CMP -- United Business Media

Intelligent Enterprise

Better Insight for Business Decisions

UBM
Intelligent Enterprise - Better Insight for Business Decisions
Part of the TechWeb Network
Intelligent Enterprise
search Intelligent Enterprise





Table of Contents



Playing the Name Game


Understanding the distinctions between a unique entity, a collection of indistinguishable units, and a divisible mass will help you design the best database for your needs.

by Joe Celko

Columns in a table are either key or non-key attributes. The key attributes are also called identifiers or determiners. These alternate names are descriptive of the functions these attributes serve in a database and there are subtle differences.

In SQL, being a key is an option in the table declaration; it stays with the table itself. A key can be more than one column and usually has some implications in the physical implementation of the database. But it is more of a syntactic than a semantic distinction. Other attributes may be unique and not null, but the database can only use the ones you declare as keys.

Being a determiner refers to a relationship with the other attributes in this table, and perhaps attributes in other tables that constraints and FOREIGN KEY...REFERENCES clauses may or may not be enforce. It is more general in scope than a key.

Being an identifier is the most abstract semantic concept and is the source of the other two. An identifier is how you know that something is an individual thing, apart from all other things in the universe. We should start by defining what characteristics you want in an identifier.

  1. An identifier has to be unique. Otherwise, it is not an identifier.
  2. A personal example of this has happened to me for years. I was named after my father and we were constantly getting each other's mail, phone calls, and so forth because people would assume that such an unusual name could only belong to one person. I finally legally changed my first name from "Joseph" to "Joe" to avoid the confusion.

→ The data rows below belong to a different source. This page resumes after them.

-- ==== Sys2Proof/Decode.lean ====
section
/-! DEFINITION. The decoder, read from the opcode grids of R122 to R124, and after it the encoder, written from the bit
patterns of the encoding rules (R111 to R121): two readings of the encoding, which the round trip compares. -/

namespace Sys2Proof

/-- Cell of a 16 × 16 grid: row `op[7:4]`, column `op[3:0]` (R122, R124). -/
def gridAt {α : Type} (grid : List (List α)) (op : Byte) (dflt : α) : α :=
  (grid.getD (op.toNat / 16) []).getD (op.toNat % 16) dflt

/-- Row 0x of R124's grid. -/
def cbRow0 : List Instr := [
   .rlc_B, .rlc_C, .rlc_D, .rlc_E, .rlc_H, .rlc_L, .rlc_atHL, .rlc_A,
   .rrc_B, .rrc_C, .rrc_D, .rrc_E, .rrc_H, .rrc_L, .rrc_atHL, .rrc_A]

/-- Row 1x of R124's grid. -/
def cbRow1 : List Instr := [
   .rl_B, .rl_C, .rl_D, .rl_E, .rl_H, .rl_L, .rl_atHL, .rl_A,
   .rr_B, .rr_C, .rr_D, .rr_E, .rr_H, .rr_L, .rr_atHL, .rr_A]

/-- Row 2x of R124's grid. -/
def cbRow2 : List Instr := [
   .sla_B, .sla_C, .sla_D, .sla_E, .sla_H, .sla_L, .sla_atHL, .sla_A,
   .sra_B, .sra_C, .sra_D, .sra_E, .sra_H, .sra_L, .sra_atHL, .sra_A]

/-- Row 3x of R124's grid. -/
def cbRow3 : List Instr := [
   .swap_B, .swap_C, .swap_D, .swap_E, .swap_H, .swap_L, .swap_atHL, .swap_A,
   .srl_B, .srl_C, .srl_D, .srl_E, .srl_H, .srl_L, .srl_atHL, .srl_A]

/-- Row 4x of R124's grid. -/
def cbRow4 : List Instr := [
   .bit_0_B, .bit_0_C, .bit_0_D, .bit_0_E, .bit_0_H, .bit_0_L, .bit_0_atHL, .bit_0_A,
   .bit_1_B, .bit_1_C, .bit_1_D, .bit_1_E, .bit_1_H, .bit_1_L, .bit_1_atHL, .bit_1_A]

/-- Row 5x of R124's grid. -/
def cbRow5 : List Instr := [
   .bit_2_B, .bit_2_C, .bit_2_D, .bit_2_E, .bit_2_H, .bit_2_L, .bit_2_atHL, .bit_2_A,
   .bit_3_B, .bit_3_C, .bit_3_D, .bit_3_E, .bit_3_H, .bit_3_L, .bit_3_atHL, .bit_3_A]

/-- Row 6x of R124's grid. -/
def cbRow6 : List Instr := [
   .bit_4_B, .bit_4_C, .bit_4_D, .bit_4_E, .bit_4_H, .bit_4_L, .bit_4_atHL, .bit_4_A,
   .bit_5_B, .bit_5_C, .bit_5_D, .bit_5_E, .bit_5_H, .bit_5_L, .bit_5_atHL, .bit_5_A]

/-- Row 7x of R124's grid. -/
def cbRow7 : List Instr := [
   .bit_6_B, .bit_6_C, .bit_6_D, .bit_6_E, .bit_6_H, .bit_6_L, .bit_6_atHL, .bit_6_A,
   .bit_7_B, .bit_7_C, .bit_7_D, .bit_7_E, .bit_7_H, .bit_7_L, .bit_7_atHL, .bit_7_A]

/-- Row 8x of R124's grid. -/
def cbRow8 : List Instr := [
   .res_0_B, .res_0_C, .res_0_D, .res_0_E, .res_0_H, .res_0_L, .res_0_atHL, .res_0_A,
   .res_1_B, .res_1_C, .res_1_D, .res_1_E, .res_1_H, .res_1_L, .res_1_atHL, .res_1_A]

/-- Row 9x of R124's grid. -/
def cbRow9 : List Instr := [
   .res_2_B, .res_2_C, .res_2_D, .res_2_E, .res_2_H, .res_2_L, .res_2_atHL, .res_2_A,
   .res_3_B, .res_3_C, .res_3_D, .res_3_E, .res_3_H, .res_3_L, .res_3_atHL, .res_3_A]

/-- Row Ax of R124's grid. -/
def cbRowA : List Instr := [
   .res_4_B, .res_4_C, .res_4_D, .res_4_E, .res_4_H, .res_4_L, .res_4_atHL, .res_4_A,
   .res_5_B, .res_5_C, .res_5_D, .res_5_E, .res_5_H, .res_5_L, .res_5_atHL, .res_5_A]

/-- Row Bx of R124's grid. -/
def cbRowB : List Instr := [
   .res_6_B, .res_6_C, .res_6_D, .res_6_E, .res_6_H, .res_6_L, .res_6_atHL, .res_6_A,
   .res_7_B, .res_7_C, .res_7_D, .res_7_E, .res_7_H, .res_7_L, .res_7_atHL, .res_7_A]

/-- Row Cx of R124's grid. -/
def cbRowC : List Instr := [
   .set_0_B, .set_0_C, .set_0_D, .set_0_E, .set_0_H, .set_0_L, .set_0_atHL, .set_0_A,
   .set_1_B, .set_1_C, .set_1_D, .set_1_E, .set_1_H, .set_1_L, .set_1_atHL, .set_1_A]

/-- Row Dx of R124's grid. -/
def cbRowD : List Instr := [
   .set_2_B, .set_2_C, .set_2_D, .set_2_E, .set_2_H, .set_2_L, .set_2_atHL, .set_2_A,
   .set_3_B, .set_3_C, .set_3_D, .set_3_E, .set_3_H, .set_3_L, .set_3_atHL, .set_3_A]

/-- Row Ex of R124's grid. -/
def cbRowE : List Instr := [
   .set_4_B, .set_4_C, .set_4_D, .set_4_E, .set_4_H, .set_4_L, .set_4_atHL, .set_4_A,
   .set_5_B, .set_5_C, .set_5_D, .set_5_E, .set_5_H, .set_5_L, .set_5_atHL, .set_5_A]

/-- Row Fx of R124's grid. -/
def cbRowF : List Instr := [
   .set_6_B, .set_6_C, .set_6_D, .set_6_E, .set_6_H, .set_6_L, .set_6_atHL, .set_6_A,
   .set_7_B, .set_7_C, .set_7_D, .set_7_E, .set_7_H, .set_7_L, .set_7_atHL, .set_7_A]

/-- R124: the CB page, row `cb[7:4]`, column `cb[3:0]`. -/
def cbGrid : List (List Instr) := [
   cbRow0, cbRow1, cbRow2, cbRow3, cbRow4, cbRow5, cbRow6, cbRow7,
   cbRow8, cbRow9, cbRowA, cbRowB, cbRowC, cbRowD, cbRowE, cbRowF]

/-- The instruction of a CB opcode (R121, R124). -/
def cbInstr (cb : Byte) : Instr := gridAt cbGrid cb .nop

/-- Row 0x of R122's grid. -/
def primaryRow0 (n : Byte) (nn : Word) : List Instr := [
   .nop, .ld_BC_nn nn, .ld_atBC_A, .inc_BC,
   .inc_B, .dec_B, .ld_B_n n, .rlca,
   .ld_at_nn_SP nn, .add_HL_BC, .ld_A_atBC, .dec_BC,
   .inc_C, .dec_C, .ld_C_n n, .rrca]

/-- Row 1x of R122's grid. -/
def primaryRow1 (n : Byte) (nn : Word) : List Instr := [
   .stop n, .ld_DE_nn nn, .ld_atDE_A, .inc_DE,
   .inc_D, .dec_D, .ld_D_n n, .rla,
   .jr_e n, .add_HL_DE, .ld_A_atDE, .dec_DE,
   .inc_E, .dec_E, .ld_E_n n, .rra]

/-- Row 2x of R122's grid. -/
def primaryRow2 (n : Byte) (nn : Word) : List Instr := [
   .jr_NZ_e n, .ld_HL_nn nn, .ld_atHLi_A, .inc_HL,
   .inc_H, .dec_H, .ld_H_n n, .daa,
   .jr_Z_e n, .add_HL_HL, .ld_A_atHLi, .dec_HL,
   .inc_L, .dec_L, .ld_L_n n, .cpl]

/-- Row 3x of R122's grid. -/
def primaryRow3 (n : Byte) (nn : Word) : List Instr := [
   .jr_NC_e n, .ld_SP_nn nn, .ld_atHLd_A, .inc_SP,
   .inc_atHL, .dec_atHL, .ld_atHL_n n, .scf,
   .jr_C_e n, .add_HL_SP, .ld_A_atHLd, .dec_SP,
   .inc_A, .dec_A, .ld_A_n n, .ccf]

  3. An identifier should be created at the same time as the entity, or even before the entity exists, but not afterwards. Without an identifier, you simply cannot put an entity into the database.
  4. You might hold the "pre-entity" outside of the system for a short time, however. Imagine a situation where a salesman takes an order at the customer’s site, but has to call his company to get a confirmation number that the customer can then use to reference the transaction. Until that confirmation number is assigned, there is no transaction.

    As an example of an identifier coming into existence before the entity, think about a book that has not been published yet. It can be assigned an International Standard Book Number (ISBN), a title, an author, a price, and everything else while the publisher is waiting to get the manuscript.

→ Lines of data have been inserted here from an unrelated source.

/-- `SET 7,A` (R325): 0xCB 0xFF, 8 cycles. -/
def execSet_7_A (s : State) : Result := setLoc 7 (.reg .a) s

/-- `SET 0,(HL)` (R326): 0xCB 0xC6, 16 cycles. -/
def execSet_0_atHL (s : State) : Result := setLoc 0 .atHL s

/-- `SET 1,(HL)` (R326): 0xCB 0xCE, 16 cycles. -/
def execSet_1_atHL (s : State) : Result := setLoc 1 .atHL s

/-- `SET 2,(HL)` (R326): 0xCB 0xD6, 16 cycles. -/
def execSet_2_atHL (s : State) : Result := setLoc 2 .atHL s

/-- `SET 3,(HL)` (R326): 0xCB 0xDE, 16 cycles. -/
def execSet_3_atHL (s : State) : Result := setLoc 3 .atHL s

/-- `SET 4,(HL)` (R326): 0xCB 0xE6, 16 cycles. -/
def execSet_4_atHL (s : State) : Result := setLoc 4 .atHL s

/-- `SET 5,(HL)` (R326): 0xCB 0xEE, 16 cycles. -/
def execSet_5_atHL (s : State) : Result := setLoc 5 .atHL s

/-- `SET 6,(HL)` (R326): 0xCB 0xF6, 16 cycles. -/
def execSet_6_atHL (s : State) : Result := setLoc 6 .atHL s

/-- `SET 7,(HL)` (R326): 0xCB 0xFE, 16 cycles. -/
def execSet_7_atHL (s : State) : Result := setLoc 7 .atHL s

end Sys2Proof.Machine
end

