/-- R110, R127: the first byte fixes a length of 1, 2 or 3, and every first byte with enough bytes after it decodes. -/
def Obligations.LengthFromFirstByte : Prop :=
  ∀ (op : Byte), 1 ≤ instrLength op ∧ instrLength op ≤ 3 ∧
    ∀ (params rest : List Byte), params.length + 1 = instrLength op →
      ∃ i, decode (op :: params ++ rest) = .ok (i, rest) ∧ (encode i).length = instrLength op

/-- Words written out from the encoding lines of the rules decode to the instructions they stand for (one or more of each
family). -/
def Obligations.SpecWordsDecode : Prop :=
  decode [0x78] = .ok (.ld_A_B, []) ∧ decode [0x3E, 0x42] = .ok (.ld_A_n 0x42, []) ∧
  decode [0xFA, 0x00, 0xC3] = .ok (.ld_A_at_nn 0xC300, []) ∧ decode [0x2A] = .ok (.ld_A_atHLi, []) ∧
  decode [0x31, 0xFE, 0xFF] = .ok (.ld_SP_nn 0xFFFE, []) ∧ decode [0xF5] = .ok (.push_AF, []) ∧
  decode [0x80] = .ok (.add_A_B, []) ∧ decode [0xDE, 0x2A] = .ok (.sbc_A_n 0x2A, []) ∧
  decode [0x35] = .ok (.dec_atHL, []) ∧ decode [0x39] = .ok (.add_HL_SP, []) ∧
  decode [0xCB, 0x7C] = .ok (.bit_7_H, []) ∧ decode [0xCB, 0x36] = .ok (.swap_atHL, []) ∧
  decode [0x20, 0xF0] = .ok (.jr_NZ_e 0xF0, []) ∧ decode [0xCD, 0x00, 0x20] = .ok (.call_nn 0x2000, []) ∧
  decode [0xEF] = .ok (.rst_28, []) ∧ decode [0xD9] = .ok (.reti, []) ∧
  decode [0x10, 0x00] = .ok (.stop 0x00, []) ∧ decode [0xD3] = .ok (.illegal_D3, [])

/-! ### The step -/

/-- A step runs the decoded instruction: where the CPU is neither halted nor stopped after the step's wake checks and interrupt
query, and the bytes at PC are the encoding of a well-formed instruction, the step is that instruction's execution with PC
moved past its bytes, then the EI-delay update, then the Timer and the PPU ticked by the cycles spent (R112, R400, R401). -/
def Obligations.StepRunsDecodedInstruction : Prop :=
  ∀ (s : State) (i : Instr), s.fault = none → (cpuPrelude s).idle = false → i.wf = true →
    (∀ k (h : k < (encode i).length),
      memRead ((cpuPrelude s).cpu.pc + BitVec.ofNat 16 k) (cpuPrelude s) = (encode i)[k]) →
    step s =
      mapNext (fun t => ppuTick t.cycles (timerTick t.cycles t))
        (mapNext (updateState s.irq.imeSched)
          (exec i ((cpuPrelude s).setPc ((cpuPrelude s).cpu.pc + BitVec.ofNat 16 (encode i).length))))

/-- R30, R401, R515: a CPU that the wake checks leave halted or stopped fetches nothing and dispatches nothing; the step costs
4 cycles, no register changes, and the Timer and the PPU still tick. -/
def Obligations.IdleStepCostsFourCycles : Prop :=
  ∀ (s : State), s.fault = none → (wakeChecks s).idle = true →
    step s = .next (ppuTick 4 (timerTick 4 (updateState s.irq.imeSched { wakeChecks s with cycles := 4 }))) ∧
    ∀ t, step s = .next t → t.cpu = (wakeChecks s).cpu ∧ ∀ r, t.reg r = s.reg r

/-- R402: what a step's cycle count can be. With a dispatch the 5 cycles are the parameter INT_DISPATCH_CYCLES at the source's
value (log 13). -/
def Obligations.StepCycleCounts : Prop :=
  ∀ (s t : State), step s = .next t →
    ((cpuPrelude s).idle = true ∧ t.cycles = 4) ∨
    ((cpuPrelude s).idle = false ∧
      ∃ n, n ∈ [4, 8, 12, 16, 20, 24] ∧
        (∃ u, exec (fetchedInstr (cpuPrelude s)) { (cpuPrelude s).setPc (fetchedPc (cpuPrelude s)) with cycles := 0 } = .next u ∧
          u.cycles = n) ∧
        t.cycles = if (wakeChecks s).cpu.stopped = false ∧ (readyInterrupt (wakeChecks s)).isSome then 5 + n else n)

    But a future-release book does not behave like a real book. You cannot put it in a box and ship it. You cannot get a review of the book either -- at least not an honest review. It is not the same kind of thing as a published book.

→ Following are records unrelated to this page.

/-! ### The interrupt controller -/

@[simp] theorem signal_cpu (k : IrqSource) (s : State) : (signal k s).cpu = s.cpu := rfl
@[simp] theorem signal_timer (k : IrqSource) (s : State) : (signal k s).timer = s.timer := rfl
@[simp] theorem signal_ppu (k : IrqSource) (s : State) : (signal k s).ppu = s.ppu := rfl
@[simp] theorem signal_serial (k : IrqSource) (s : State) : (signal k s).serial = s.serial := rfl
@[simp] theorem signal_joypad (k : IrqSource) (s : State) : (signal k s).joypad = s.joypad := rfl
@[simp] theorem signal_vram (k : IrqSource) (s : State) : (signal k s).vram = s.vram := rfl
@[simp] theorem signal_ioPlain (k : IrqSource) (s : State) : (signal k s).ioPlain = s.ioPlain := rfl
@[simp] theorem signal_ram (k : IrqSource) (s : State) : (signal k s).ram = s.ram := rfl
@[simp] theorem signal_cartridge (k : IrqSource) (s : State) : (signal k s).cartridge = s.cartridge := rfl
@[simp] theorem signal_fault (k : IrqSource) (s : State) : (signal k s).fault = s.fault := rfl
@[simp] theorem signal_cycles (k : IrqSource) (s : State) : (signal k s).cycles = s.cycles := rfl
@[simp] theorem signal_irq_iflag (k : IrqSource) (s : State) : (signal k s).irq.iflag = s.irq.iflag ||| k.mask := rfl
@[simp] theorem signal_irq_ie (k : IrqSource) (s : State) : (signal k s).irq.ie = s.irq.ie := rfl
@[simp] theorem signal_irq_ime (k : IrqSource) (s : State) : (signal k s).irq.ime = s.irq.ime := rfl
@[simp] theorem signal_irq_imeSched (k : IrqSource) (s : State) : (signal k s).irq.imeSched = s.irq.imeSched := rfl

@[simp] theorem markUsed_cpu (k : IrqSource) (s : State) : (markUsed k s).cpu = s.cpu := rfl
@[simp] theorem markUsed_timer (k : IrqSource) (s : State) : (markUsed k s).timer = s.timer := rfl
@[simp] theorem markUsed_ppu (k : IrqSource) (s : State) : (markUsed k s).ppu = s.ppu := rfl
@[simp] theorem markUsed_serial (k : IrqSource) (s : State) : (markUsed k s).serial = s.serial := rfl
@[simp] theorem markUsed_joypad (k : IrqSource) (s : State) : (markUsed k s).joypad = s.joypad := rfl
@[simp] theorem markUsed_vram (k : IrqSource) (s : State) : (markUsed k s).vram = s.vram := rfl
@[simp] theorem markUsed_ioPlain (k : IrqSource) (s : State) : (markUsed k s).ioPlain = s.ioPlain := rfl
@[simp] theorem markUsed_ram (k : IrqSource) (s : State) : (markUsed k s).ram = s.ram := rfl
@[simp] theorem markUsed_cartridge (k : IrqSource) (s : State) : (markUsed k s).cartridge = s.cartridge := rfl
@[simp] theorem markUsed_fault (k : IrqSource) (s : State) : (markUsed k s).fault = s.fault := rfl
@[simp] theorem markUsed_cycles (k : IrqSource) (s : State) : (markUsed k s).cycles = s.cycles := rfl
@[simp] theorem markUsed_irq_iflag (k : IrqSource) (s : State) : (markUsed k s).irq.iflag = s.irq.iflag &&& ~~~k.mask := rfl
@[simp] theorem markUsed_irq_ie (k : IrqSource) (s : State) : (markUsed k s).irq.ie = s.irq.ie := rfl
@[simp] theorem markUsed_irq_ime (k : IrqSource) (s : State) : (markUsed k s).irq.ime = s.irq.ime := rfl
@[simp] theorem markUsed_irq_imeSched (k : IrqSource) (s : State) : (markUsed k s).irq.imeSched = s.irq.imeSched := rfl

@[simp] theorem disableInterrupts_cpu (s : State) : (disableInterrupts s).cpu = s.cpu := rfl
@[simp] theorem disableInterrupts_timer (s : State) : (disableInterrupts s).timer = s.timer := rfl
@[simp] theorem disableInterrupts_ppu (s : State) : (disableInterrupts s).ppu = s.ppu := rfl
@[simp] theorem disableInterrupts_serial (s : State) : (disableInterrupts s).serial = s.serial := rfl
@[simp] theorem disableInterrupts_joypad (s : State) : (disableInterrupts s).joypad = s.joypad := rfl
@[simp] theorem disableInterrupts_vram (s : State) : (disableInterrupts s).vram = s.vram := rfl
@[simp] theorem disableInterrupts_ioPlain (s : State) : (disableInterrupts s).ioPlain = s.ioPlain := rfl
@[simp] theorem disableInterrupts_ram (s : State) : (disableInterrupts s).ram = s.ram := rfl
@[simp] theorem disableInterrupts_cartridge (s : State) : (disableInterrupts s).cartridge = s.cartridge := rfl
@[simp] theorem disableInterrupts_fault (s : State) : (disableInterrupts s).fault = s.fault := rfl
@[simp] theorem disableInterrupts_cycles (s : State) : (disableInterrupts s).cycles = s.cycles := rfl
@[simp] theorem disableInterrupts_irq_iflag (s : State) : (disableInterrupts s).irq.iflag = s.irq.iflag := rfl
@[simp] theorem disableInterrupts_irq_ie (s : State) : (disableInterrupts s).irq.ie = s.irq.ie := rfl
@[simp] theorem disableInterrupts_irq_ime (s : State) : (disableInterrupts s).irq.ime = false := rfl
@[simp] theorem disableInterrupts_irq_imeSched (s : State) : (disableInterrupts s).irq.imeSched = false := rfl

@[simp] theorem orderEnableAll_cpu (s : State) : (orderEnableAll s).cpu = s.cpu := rfl
@[simp] theorem orderEnableAll_timer (s : State) : (orderEnableAll s).timer = s.timer := rfl
@[simp] theorem orderEnableAll_ppu (s : State) : (orderEnableAll s).ppu = s.ppu := rfl
@[simp] theorem orderEnableAll_serial (s : State) : (orderEnableAll s).serial = s.serial := rfl
@[simp] theorem orderEnableAll_joypad (s : State) : (orderEnableAll s).joypad = s.joypad := rfl
@[simp] theorem orderEnableAll_vram (s : State) : (orderEnableAll s).vram = s.vram := rfl
@[simp] theorem orderEnableAll_ioPlain (s : State) : (orderEnableAll s).ioPlain = s.ioPlain := rfl
@[simp] theorem orderEnableAll_ram (s : State) : (orderEnableAll s).ram = s.ram := rfl
@[simp] theorem orderEnableAll_cartridge (s : State) : (orderEnableAll s).cartridge = s.cartridge := rfl
@[simp] theorem orderEnableAll_fault (s : State) : (orderEnableAll s).fault = s.fault := rfl
@[simp] theorem orderEnableAll_cycles (s : State) : (orderEnableAll s).cycles = s.cycles := rfl
@[simp] theorem orderEnableAll_irq_iflag (s : State) : (orderEnableAll s).irq.iflag = s.irq.iflag := rfl
@[simp] theorem orderEnableAll_irq_ie (s : State) : (orderEnableAll s).irq.ie = s.irq.ie := rfl
@[simp] theorem orderEnableAll_irq_ime (s : State) : (orderEnableAll s).irq.ime = s.irq.ime := rfl
@[simp] theorem orderEnableAll_irq_imeSched (s : State) : (orderEnableAll s).irq.imeSched = true := rfl

@[simp] theorem enableInterrupts_cpu (s : State) : (enableInterrupts s).cpu = s.cpu := rfl
@[simp] theorem enableInterrupts_timer (s : State) : (enableInterrupts s).timer = s.timer := rfl
@[simp] theorem enableInterrupts_ppu (s : State) : (enableInterrupts s).ppu = s.ppu := rfl
@[simp] theorem enableInterrupts_serial (s : State) : (enableInterrupts s).serial = s.serial := rfl
@[simp] theorem enableInterrupts_joypad (s : State) : (enableInterrupts s).joypad = s.joypad := rfl
@[simp] theorem enableInterrupts_vram (s : State) : (enableInterrupts s).vram = s.vram := rfl
@[simp] theorem enableInterrupts_ioPlain (s : State) : (enableInterrupts s).ioPlain = s.ioPlain := rfl
@[simp] theorem enableInterrupts_ram (s : State) : (enableInterrupts s).ram = s.ram := rfl
@[simp] theorem enableInterrupts_cartridge (s : State) : (enableInterrupts s).cartridge = s.cartridge := rfl
@[simp] theorem enableInterrupts_fault (s : State) : (enableInterrupts s).fault = s.fault := rfl
@[simp] theorem enableInterrupts_cycles (s : State) : (enableInterrupts s).cycles = s.cycles := rfl
@[simp] theorem enableInterrupts_irq_iflag (s : State) : (enableInterrupts s).irq.iflag = s.irq.iflag := rfl
@[simp] theorem enableInterrupts_irq_ie (s : State) : (enableInterrupts s).irq.ie = s.irq.ie := rfl
@[simp] theorem enableInterrupts_irq_ime (s : State) : (enableInterrupts s).irq.ime = true := rfl
@[simp] theorem enableInterrupts_irq_imeSched (s : State) : (enableInterrupts s).irq.imeSched = false := rfl

@[simp] theorem updateState_cpu (before : Bool) (s : State) : (updateState before s).cpu = s.cpu := by unfold updateState; split <;> rfl
@[simp] theorem updateState_timer (before : Bool) (s : State) : (updateState before s).timer = s.timer := by unfold updateState; split <;> rfl
@[simp] theorem updateState_ppu (before : Bool) (s : State) : (updateState before s).ppu = s.ppu := by unfold updateState; split <;> rfl
@[simp] theorem updateState_serial (before : Bool) (s : State) : (updateState before s).serial = s.serial := by unfold updateState; split <;> rfl
@[simp] theorem updateState_joypad (before : Bool) (s : State) : (updateState before s).joypad = s.joypad := by unfold updateState; split <;> rfl
@[simp] theorem updateState_vram (before : Bool) (s : State) : (updateState before s).vram = s.vram := by unfold updateState; split <;> rfl
@[simp] theorem updateState_ioPlain (before : Bool) (s : State) : (updateState before s).ioPlain = s.ioPlain := by unfold updateState; split <;> rfl
@[simp] theorem updateState_ram (before : Bool) (s : State) : (updateState before s).ram = s.ram := by unfold updateState; split <;> rfl
@[simp] theorem updateState_cartridge (before : Bool) (s : State) : (updateState before s).cartridge = s.cartridge := by unfold updateState; split <;> rfl
@[simp] theorem updateState_fault (before : Bool) (s : State) : (updateState before s).fault = s.fault := by unfold updateState; split <;> rfl
@[simp] theorem updateState_cycles (before : Bool) (s : State) : (updateState before s).cycles = s.cycles := by unfold updateState; split <;> rfl
@[simp] theorem updateState_irq_iflag (before : Bool) (s : State) : (updateState before s).irq.iflag = s.irq.iflag := by unfold updateState; split <;> rfl
@[simp] theorem updateState_irq_ie (before : Bool) (s : State) : (updateState before s).irq.ie = s.irq.ie := by unfold updateState; split <;> rfl

/-! ### Results -/

@[simp] theorem mapNext_next (f : State → State) (s : State) : mapNext f (.next s) = .next (f s) := rfl
@[simp] theorem mapNext_fault (f : State → State) (r : Fault) : mapNext f (.fault r) = .fault r := rfl
@[simp] theorem mapNext_refused (f : State → State) (r : Refusal) : mapNext f (.refused r) = .refused r := rfl

/-- A mapped result is a next state only when the result was one. -/
theorem mapNext_eq_next {f : State → State} {r : Result} {t : State} (h : mapNext f r = .next t) :
    ∃ s, r = .next s ∧ t = f s := by
  cases r with
  | next s => exact ⟨s, rfl, by injection h with h; exact h.symm⟩
  | fault _ => simp at h
  | refused _ => simp at h

theorem retire_eq_next {n : Nat} {s t : State} (h : retire n s = .next t) : t = { s with cycles := s.cycles + n } := by
  unfold retire at h
  injection h with h
  exact h.symm

end Sys2Proof.Machine
end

  5. An identifier should be verifiable within itself. That means that when I see a particular kind of identifier, I ought to know if it is syntactically correct. For example, I know that ISBN 0-486-60028-9 has the correct number of digits and that the check digit is correct for a proper ISBN. Later on I can find out that it identifies the Dover Books edition of An Investigation of the Laws of Thought by George Boole.
  6. An identifier should have repeatable verification against the reality that you are trying to capture in your data model. I want to be able to grab any copy of An Investigation of the Laws of Thought off a book shelf, read the physical ISBN off the back of the book, and have it match my inventory.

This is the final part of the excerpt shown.